Home / Technology / Computer vision goes ‘common sense’ with Facebook’s latest research – TechCrunch

Computer vision goes ‘common sense’ with Facebook’s latest research – TechCrunch

Machine learning can do all kinds of things, as long as you have the information to teach it. That’s not always easy, and researchers are always looking for ways to add “common sense” to AI, so you don’t have to show 500 cats before they can get it. Facebook’s newest research is a major step forward in tackling data bottlenecks.

The company’s formidable AI research department has been working for years on how to develop and scale things like advanced computer vision algorithms, and it’s constantly advancing, typically shared with the community. Research the rest One interesting development that Facebook has done in particular is what it calls “semi-supervised learning”


Basically, when you think of AI training, you think of the 500 cat pictures above – selected and labeled images. (This could mean summing up a cat, placing a box around the cat, or just saying that there is a cat in some place) so that machine learning can compile algorithms to automate the cat recognition process.

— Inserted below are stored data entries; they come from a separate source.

-- ==== Sys2Proof/Laws/Shapes.lean ====
section
/-! SUPPORT. Each meaning as the operation it carries out, one equation per command. -/

namespace Sys2Proof.Machine

theorem exec_powerGood (r : BootRecords) (s : State) : exec (.powerGood r) s =
    s.apply (fun _ e => e.powerGood r) := rfl

theorem exec_spinePhaseDone (s : State) : exec (.spinePhaseDone) s =
    s.apply (fun _ e => e.spineDone) := rfl

theorem exec_waveRelease (wave : Nat) (s : State) : exec (.waveRelease wave) s =
    s.onPower (fun _ e => e.releaseWave wave) := rfl

theorem exec_waveSelftestDone (wave : Nat) (failedBays : List Nat) (s : State) : exec (.waveSelftestDone wave failedBays) s =
    s.onPower (fun _ e => e.waveTested wave failedBays) := rfl

theorem exec_linkTrained (port : Nat) (up : Bool) (peerMin peerMax : Nat) (swred fixedOrder : Bool) (ownChip peerChip : Nat) (s : State) : exec (.linkTrained port up peerMin peerMax swred fixedOrder ownChip peerChip) s =
    s.onPower (fun m e => e.linkTrained m port up peerMin peerMax swred fixedOrder ownChip peerChip) := rfl

theorem exec_peerVersionLearned (chip version : Nat) (s : State) : exec (.peerVersionLearned chip version) s =
    s.onPower (fun _ e => e.learnVersion chip version) := rfl

theorem exec_linkStateChange (port : Nat) (up : Bool) (s : State) : exec (.linkStateChange port up) s =
    s.onPower (fun m e => e.linkChange m port up) := rfl

theorem exec_clockMissing (island : Nat) (s : State) : exec (.clockMissing island) s =
    s.onPower (fun _ e => e.clockLost island) := rfl

theorem exec_engPorstN (s : State) : exec (.engPorstN) s =
    s.apply (fun _ e => e.powerOnReset) := rfl

theorem exec_engCrstN (s : State) : exec (.engCrstN) s =
    s.onPower (fun _ e => e.requestReset .compute) := rfl

theorem exec_tapePorstN (pufOk : Bool) (s : State) : exec (.tapePorstN pufOk) s =
    s.tapeApply false (fun t _ => t.powerOn pufOk) := rfl

theorem exec_load (bcast : Bool) (s : State) : exec (.load bcast) s =
    s.onPower (fun m e => e.mmioWrite m Reg.patCtrl false (1 + 2 * bcast.toNat)) := rfl

theorem exec_abort (s : State) : exec (.abort) s =
    s.onPower (fun m e => e.mmioWrite m Reg.patCtrl false 4) := rfl

theorem exec_localReadComplete (s : State) : exec (.localReadComplete) s =
    s.onPower (fun m e => e.localRead m) := rfl

theorem exec_verifyDone (s : State) : exec (.verifyDone) s =
    s.onPower (fun m e => if e.loader.st == .verifying then e.verifyStaged m else e) := rfl

theorem exec_applyDone (s : State) : exec (.applyDone) s =
    s.onPower (fun m e => if e.loader.st == .applying then (e.applyStaged m).settle m else e) := rfl

theorem exec_patternFrame (src : Nat) (h : PatHdr) (payload : Received) (s : State) : exec (.patternFrame src h payload) s =
    s.onPower (fun _ e => e.patFrame src h payload.bytes payload.read) := rfl

theorem exec_frameTimeout (s : State) : exec (.frameTimeout) s =
    s.onPower (fun _ e => e.framesStop) := rfl

theorem exec_repairBitmap (src : Nat) (missing : List Nat) (s : State) : exec (.repairBitmap src missing) s =
    s.onPower (fun _ e => e.takeBitmap src missing) := rfl

theorem exec_repairRequest (src : Nat) (seqs : List Nat) (s : State) : exec (.repairRequest src seqs) s =
    s.onPower (fun _ e => e.serveRack src seqs) := rfl

theorem exec_repairRoundTimeout (s : State) : exec (.repairRoundTimeout) s =
    s.onPower (fun m e => e.roundOver m) := rfl

theorem exec_stateReport (chip st : Nat) (s : State) : exec (.stateReport chip st) s =
    s.onPower (fun _ e => e.takeReport chip st) := rfl

theorem exec_hallStatusTimeout (s : State) : exec (.hallStatusTimeout) s =
    s.onPower (fun _ e => e.hallLate) := rfl

theorem exec_stepBoundary (slot : Nat) (s : State) : exec (.stepBoundary slot) s =
    s.onPower (fun m e => e.stepBoundary m slot) := rfl

theorem exec_doorbell (queue byteOff : Nat) (wide : Bool) (value : Nat) (s : State) : exec (.doorbell queue byteOff wide value) s =
    s.onPower (fun _ e => e.doorbell queue byteOff wide value) := rfl

theorem exec_descriptorFetch (ring : Nat) (s : State) : exec (.descriptorFetch ring) s =
    s.onPower (fun m e => e.fetchNow m ring) := rfl

theorem exec_waitPoll (ring idx : Nat) (s : State) : exec (.waitPoll ring idx) s =
    s.onPower (fun m e => match e.openAt ring idx with
    | some id => e.tryStart m id
    | none => e) := rfl

theorem exec_dependencyReleased (ring idx : Nat) (s : State) : exec (.dependencyReleased ring idx) s =
    s.onPower (fun m e => match e.openAt ring idx with
    | some id => e.tryStart m id
    | none => e) := rfl

theorem exec_completionStall (ring : Nat) (s : State) : exec (.completionStall ring) s =
    s.onPower (fun _ e => e.cplStall ring) := rfl

theorem exec_cplHead (slot value : Nat) (s : State) : exec (.cplHead slot value) s =
    s.onPower (fun m e => e.mmioWrite m (slotReg slot Reg.pldCplHead) false value) := rfl

theorem exec_attach (slot : Nat) (s : State) : exec (.attach slot) s =
    s.onPower (fun m e => e.mmioWrite m (slotReg slot Reg.pldRingCmd) false 1) := rfl

theorem exec_detach (slot : Nat) (s : State) : exec (.detach slot) s =
    s.onPower (fun m e => e.mmioWrite m (slotReg slot Reg.pldRingCmd) false 2) := rfl

theorem exec_clearStop (slot : Nat) (s : State) : exec (.clearStop slot) s =
    s.onPower (fun m e => e.mmioWrite m (slotReg slot Reg.pldRingCmd) false 4) := rfl

theorem exec_memoryWriteAck (s : State) : exec (.memoryWriteAck) s =
    s.onPower (fun m e => e.writeAck m) := rfl

theorem exec_memoryReadReturn (line : Nat) (stat retry : LineStat) (what : ReadPurpose) (s : State) : exec (.memoryReadReturn line stat retry what) s =
    s.onPower (fun m e => e.readReturn m line stat retry what) := rfl

theorem exec_nop (ring idx : Nat) (s : State) : exec (.nop ring idx) s =
    s.onPower (fun m e => e.runCmd m ring idx opNop (fun c e => e.complete c.id stOk)) := rfl

theorem exec_fence (ring idx : Nat) (s : State) : exec (.fence ring idx) s =
    s.onPower (fun m e => e.runCmd m ring idx opFence (fun _ e => e.settleFences)) := rfl

theorem exec_cancel (ring idx : Nat) (s : State) : exec (.cancel ring idx) s =
    s.onPower (fun m e => match e.cmdAt ring idx opCancel with
    | some c => if c.phase == .held && !c.done && e.polderRuns c.polder && e.flt.recovery != some .compute then e.cancelNow m c else e
    | none => e) := rfl

theorem exec_score (ring idx : Nat) (s : State) : exec (.score ring idx) s =
    s.onPower (fun m e => e.runCmd m ring idx opScore (fun c e => (e.scoreNow m c).settle m)) := rfl

theorem exec_route (ring idx : Nat) (s : State) : exec (.route ring idx) s =
    s.onPower (fun m e => e.runCmd m ring idx opRoute (fun c e => (e.startRoute m c).settle m)) := rfl

theorem exec_tileSelected (ring idx tile : Nat) (s : State) : exec (.tileSelected ring idx tile) s =
    s.onPower (fun m e => match e.runningRoute ring idx with
    | some c => (e.selectTile m c tile).settle m
    | none => match e.runningScore ring idx with
      | some c => (e.scoreTile m c tile).settle m
      | none => e) := rfl

theorem exec_tablePass (table : Nat) (band : Option Nat) (mismatch checker : Bool) (wc : LineStat) (line : Nat) (s : State) : exec (.tablePass table band mismatch checker wc line) s =
    s.onPower (fun m e => e.passDone m table band mismatch checker wc line) := rfl

theorem exec_bidFrame (port : Option Nat) (chunkId : Nat) (h : FitHdr) (recs : List BidRec) (rd : SpoolRead) (s : State) : exec (.bidFrame port chunkId h recs rd) s =
    s.onPower (fun m e => e.arrive m (.bid port chunkId h recs) rd false) := rfl

theorem exec_grantFrame (port : Option Nat) (chunkId : Nat) (h : FitHdr) (recs : List GrantRec) (rd : SpoolRead) (s : State) : exec (.grantFrame port chunkId h recs rd) s =
    s.onPower (fun m e => e.arrive m (.grant port chunkId h recs) rd false) := rfl

theorem exec_claimFrame (port : Option Nat) (chunkId : Nat) (h : FitHdr) (recs : List BidRec) (rd : SpoolRead) (s : State) : exec (.claimFrame port chunkId h recs rd) s =
    s.onPower (fun m e => e.arrive m (.claim port chunkId h recs) rd false) := rfl

theorem exec_reserveRetry (slot step : Nat) (s : State) : exec (.reserveRetry slot step) s =
    s.onPower (fun m e => (e.reserveAgain slot step).settle m) := rfl

theorem exec_reserveTimeout (slot step : Nat) (s : State) : exec (.reserveTimeout slot step) s =
    s.onPower (fun m e => (e.reserveLate slot step).settle m) := rfl

theorem exec_pleatSortDone (ring idx : Nat) (s : State) : exec (.pleatSortDone ring idx) s =
    s.onPower (fun m e => match e.runningRoute ring idx with
    | some c => if (e.workById c.id).any (fun w => w.phase == .sorting) then (e.pleat c.id).settle m else e
    | none => e) := rfl

theorem exec_burstGrant (s : State) : exec (.burstGrant) s =
    s.onPower (fun m e => (e.burst m).settle m) := rfl

theorem exec_dispatchChunk (port : Option Nat) (h : ChunkHdr) (payload : List Byte) (rd : SpoolRead) (s : State) : exec (.dispatchChunk port h payload rd) s =
    s.onPower (fun m e => e.arriveChunk m port h payload rd false) := rfl

theorem exec_voidList (port : Option Nat) (h : ChunkHdr) (payload : List Byte) (rd : SpoolRead) (s : State) : exec (.voidList port h payload rd) s =
    s.onPower (fun m e => e.arriveChunk m port h payload rd false) := rfl

theorem exec_returnChunk (port : Option Nat) (h : ChunkHdr) (payload : List Byte) (rd : SpoolRead) (s : State) : exec (.returnChunk port h payload rd) s =
    s.onPower (fun m e => e.arriveChunk m port h payload rd false) := rfl

theorem exec_backwardDispatchChunk (port : Option Nat) (h : ChunkHdr) (payload : List Byte) (rd : SpoolRead) (s : State) : exec (.backwardDispatchChunk port h payload rd) s =
    s.onPower (fun m e => e.arriveChunk m port h payload rd false) := rfl

theorem exec_backwardReturnChunk (port : Option Nat) (h : ChunkHdr) (payload : List Byte) (rd : SpoolRead) (s : State) : exec (.backwardReturnChunk port h payload rd) s =
    s.onPower (fun m e => e.arriveChunk m port h payload rd false) := rfl

theorem exec_copyChunk (port : Option Nat) (h : ChunkHdr) (payload : List Byte) (rd : SpoolRead) (s : State) : exec (.copyChunk port h payload rd) s =
    s.onPower (fun m e => e.arriveChunk m port h payload rd false) := rfl

theorem exec_ack (chip : Nat) (ids : List Nat) (s : State) : exec (.ack chip ids) s =
    s.onPower (fun m e => (ids.foldl (fun (e : Eng) i => e.ackOne chip i) e).settle m) := rfl

theorem exec_nak (chip id : Nat) (s : State) : exec (.nak chip id) s =
    s.onPower (fun m e => match e.ttNamed chip id with
    | some it => (e.replay m it.1 false).settle m
    | none => e) := rfl

theorem exec_ackTimeout (entry : Nat) (s : State) : exec (.ackTimeout entry) s =
    s.onPower (fun m e => (e.ackLate m entry).settle m) := rfl

theorem exec_pathExclusionExpiry (chip port : Nat) (s : State) : exec (.pathExclusionExpiry chip port) s =
    s.onPower (fun m e => (e.includePath m chip port).settle m) := rfl

theorem exec_ackCoalesceTimeout (chip : Nat) (s : State) : exec (.ackCoalesceTimeout chip) s =
    s.onPower (fun _ e => match KV.find e.acks chip with
    | some a => (e.reach (a.since + 1000)).sendAcks chip
    | none => e) := rfl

Usually, if you want to make a dog or a horse, you need 500 dogs, 500 horses, etc. – it’s a scale. LinearWhich is a term you don’t want to see in technology.

Semi-supervised learning, which involves “unattended” learning, involves finding the key parts of a dataset without any labeled information. It’s not just fierce But still has a structure For example, suppose you study a thousand sentences and then show 10 more sentences with many missing words. The system might work fine in filling in the gaps as seen in the previous thousands. But that’s not always easy to do with photos and videos – neither as straightforward nor as predictable.

But Facebook researchers have shown that while it may not be easy. In fact, the DINO system (which is quite unbelievable for “disseminating knowledge without labels”) can learn to find interesting objects in videos of people, animals and things. Pretty good, without any labeled information.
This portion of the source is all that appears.